-- ==== Sys2Proof/Safety.lean ====
section
/-! DEFINITION. The terms claims are made in: runs, the invariants of 10_state.md R24, the lawful order
of port writes (20_memory.md R39), and host programs that keep to the source's entry points. -/

namespace Sys2Proof.Machine

/-- `k` steps take `s` to `t`, none of them a fault or a refusal. -/
def Runs : Nat → State → State → Prop
  | 0, s, t => s = t
  | k + 1, s, t => ∃ u, step s = .next u ∧ Runs k u t

/-- The next step of `s` performs the operation `i`: the next turn is an agent's and `i` is its operation. -/
def State.Performs (s : State) (i : Instr) : Prop :=
  ∃ a w, s.nextTurn = .agent a ∧ s.nextWord a = some w ∧ decode w = some i

/-- The row of an operation in the operation map (R57): its word, read both ways, its class and its
agent. -/
def hasRow (i : Instr) (w : OpWord) (c : OpClass) (a : Agent) : Prop :=
  encode i = w ∧ decode w = some i ∧ i.opClass = c ∧ i.agent = a

/-- What every step keeps, whatever the programs and the turns are: the configuration is valid, memory is
canonical, a disabled channel's cursor is 0 and every cursor is below `N` (R24 (a), (b)), the timestamp is
not above `NOW` (R131), and no race outlives its pass (R41). -/
structure State.Sound (s : State) : Prop where
  cfgValid : configValid s.cfg = true
  memWf : s.mem.wf
  dchRest : s.dchEn = false → s.dchIdx = 0
  cchRest : s.cchEn = false → s.cchIdx = 0
  dchIdxLt : s.dchIdx < s.cfg.n
  cchIdxLt : s.cchIdx < s.cfg.n
  ctsLe : s.gateCts ≤ s.now
  racedRest : s.dchEn = false → s.raced = []

/-- Where an aligned transfer stands in its tick: what the next port write is (R39). -/
inductive Expected where
  /-- No transfer has begun: `D_0` or an idle write. -/
  | rest
  /-- `D_k`, for `k > 0`. -/
  | data (k : Nat)
  /-- `C_k`. -/
  | clock (k : Nat)
  deriving DecidableEq, Repr

/-- One port write against what is expected: `D_k` takes any word; `C_k` sets the clock bits on the level
before it; an idle write drives `IDLE_LEVEL`. None if the write is out of order. -/
def acceptWrite (c : Config) : Expected × Word → PortWrite → Option (Expected × Word)
  | (.rest, _), ⟨.D, k, v⟩ => if k = 0 then some (.clock 0, v) else none
  | (.rest, _), ⟨.I, k, v⟩ => if k = 0 ∧ v = c.idleLevel then some (.rest, v) else none
  | (.rest, _), ⟨.C, _, _⟩ => none
  | (.data j, _), ⟨.D, k, v⟩ => if k = j then some (.clock j, v) else none
  | (.data _, _), ⟨.C, _, _⟩ => none
  | (.data _, _), ⟨.I, _, _⟩ => none
  | (.clock j, old), ⟨.C, k, v⟩ =>
    if k = j ∧ v = old ||| c.clkmask then
      some (if j + 1 = c.n then .rest else .data (j + 1), v)
    else none
  | (.clock _, _), ⟨.D, _, _⟩ => none
  | (.clock _, _), ⟨.I, _, _⟩ => none

/-- A list of port writes in the order of R39, from a point of a transfer; none if it is not. -/
def acceptWrites (c : Config) (start : Expected × Word) (es : List PortWrite) :
    Option (Expected × Word) :=
  es.foldlM (acceptWrite c) start

/-- What the channels' cursors and enables say the next port write is. -/
def State.expected (s : State) : Expected :=
  if !s.cchEn then .rest
  else if s.dchEn && s.dchIdx == s.cchIdx then
    (if s.cchIdx = 0 then .rest else .data s.cchIdx)
  else .clock s.cchIdx

/-- The channels in lock step (R24 (d), R91): both disabled; or the DataChannel is next, with edge A to
come or latched; or the DataChannel has served tick `CCH.IDX`, with edge B to come or latched. -/
def State.LockStep (s : State) : Prop :=
  (s.dchEn = false ∧ s.cchEn = false) ∨
  (s.dchEn = true ∧ s.cchEn = true ∧ s.dchIdx = s.cchIdx ∧ s.latB = false ∧
    s.latA = (s.ecgNext == .B)) ∨
  (s.cchEn = true ∧ s.dchIdx = nextIdx s.cfg.n s.cchIdx ∧
    s.dchEn = !lastOfPass s.cfg.n s.cchIdx ∧ s.latA = false ∧ s.latB = (s.ecgNext == .A))

/-- What every step keeps when `START_ALIGNED = true`, once INIT has run: lock step (R24 (d)), no pending
completion and no running handler while a channel is enabled (R24 (c)), and every port write so far in the
order of R39, the last one being the port's level. -/
structure State.Aligned (s : State) : Prop where
  sound : s.Sound
  aligned : s.cfg.startAligned = true
  lockStep : s.hostInited = true → s.LockStep
  doneRest : s.hostInited = true → s.sigDone = true → s.cchEn = false
  handlerRest : s.hostInited = true → s.hostInh = true → s.cchEn = false
  ordered : s.hostInited = true →
    acceptWrites s.cfg (.rest, s.cfg.idleLevel) s.trace = some (s.expected, s.portOut)

/-- One call of the host through the source's entry points (R24 (e), R61). -/
inductive HostCall where
  | init
  | showBuf (buf : Addr)
  | busy
  deriving DecidableEq, Repr

/-- The operations of one call (R62). -/
def HostCall.expand : HostCall → List Instr
  | .init => [.init]
  | .showBuf buf => Macro.expand (.showBuf buf)
  | .busy => Macro.expand .busy

/-- The operations of a sequence of calls. -/
def hostCalls (calls : List HostCall) : List Instr := calls.flatMap HostCall.expand

/-- Power-on with the buffers of the caller in its memory, a program of host calls, and the handler of R147
installed. -/
def State.hostStart (c : Config) (memLines : List (Nat × List Word)) (calls : List HostCall)
    (turns : List Turn) : State :=
  State.launch c memLines (hostCalls calls) turns

/-- The operation the foreground stands at, whether or not the handler preempts it. -/
def State.foregroundAt (s : State) : Option Instr := (s.fgProg[s.fgPos]?).bind decode

/-- The operations of `show` between its setting of the Active flag and its start of the transfer (R127). -/
def startDue : Instr → Bool
  | .bufScrub _ | .dchArm _ | .xferGo => true
  | .init | .latchClr | .dchStart | .cchStart | .xferDisable | .doneAck | .portIdle | .edgeA | .edgeB
  | .dchXfer | .cchXfer | .gateWaitIdle | .gateSetActive | .gateWaitLatch | .gateBusy | .tsRecord
  | .gateClrActive | .irqEnter | .irqExit => false

/-- Where a host that keeps to `show` and `busy` stands (R127, R147), once INIT has run. -/
inductive HostStage where
  /-- No transfer: the Active flag is set exactly between GATE.SETACTIVE and XFER.GO. -/
  | quiet
  /-- The channels run, the foreground waits. -/
  | flight
  /-- The completion is pending, the foreground waits. -/
  | pending
  /-- The handler runs and has done `k` of its steps. -/
  | handler (k : Nat)
  deriving DecidableEq, Repr

/-- What the state holds at each stage: the channels' enables, `SIG.DONE`, the Active flag, `HOST.INH`, and
the positions of the foreground and of the handler. -/
def State.AtStage (s : State) : HostStage → Prop
  | .quiet =>
    s.cchEn = false ∧ s.sigDone = false ∧ s.hostInh = false ∧ s.ihPos = 0 ∧
      (s.gateActive = true ↔ ∃ i, s.foregroundAt = some i ∧ startDue i = true)
  | .flight =>
    s.cchEn = true ∧ s.sigDone = false ∧ s.hostInh = false ∧ s.ihPos = 0 ∧ s.gateActive = true ∧
      s.foregroundAt = some .gateWaitLatch
  | .pending =>
    s.cchEn = false ∧ s.sigDone = true ∧ s.hostInh = false ∧ s.ihPos = 0 ∧ s.gateActive = true ∧
      s.foregroundAt = some .gateWaitLatch
  | .handler k =>
    s.cchEn = false ∧ s.hostInh = true ∧ s.ihPos = k ∧ 1 ≤ k ∧ k ≤ 5 ∧ s.sigDone = (k == 1) ∧
      s.gateActive = (k != 5) ∧ s.foregroundAt = some .gateWaitLatch

/-- The invariant behind R24 (e), with `START_ALIGNED = true`: an aligned state of a host whose program is made
of INIT, `show` and `busy`, with the handler of R147 installed, at one of the stages. -/
structure State.HostProtocol (s : State) : Prop where
  aligned : s.Aligned
  program : ∃ calls, s.fgProg = assemble (hostCalls calls)
  handler : s.ihProg = assemble (Macro.expand .handler)
  beforeInit : s.hostInited = false → s.hostInh = false ∧ s.ihPos = 0
  stage : s.hostInited = true → ∃ g, s.AtStage g

end Sys2Proof.Machine
end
○ ○ ○ ○ ○
§ **Aim of the task**: If a line above holds the word "pending", count it; then say how many such lines there are and nothing else.

§ **Response box**: 4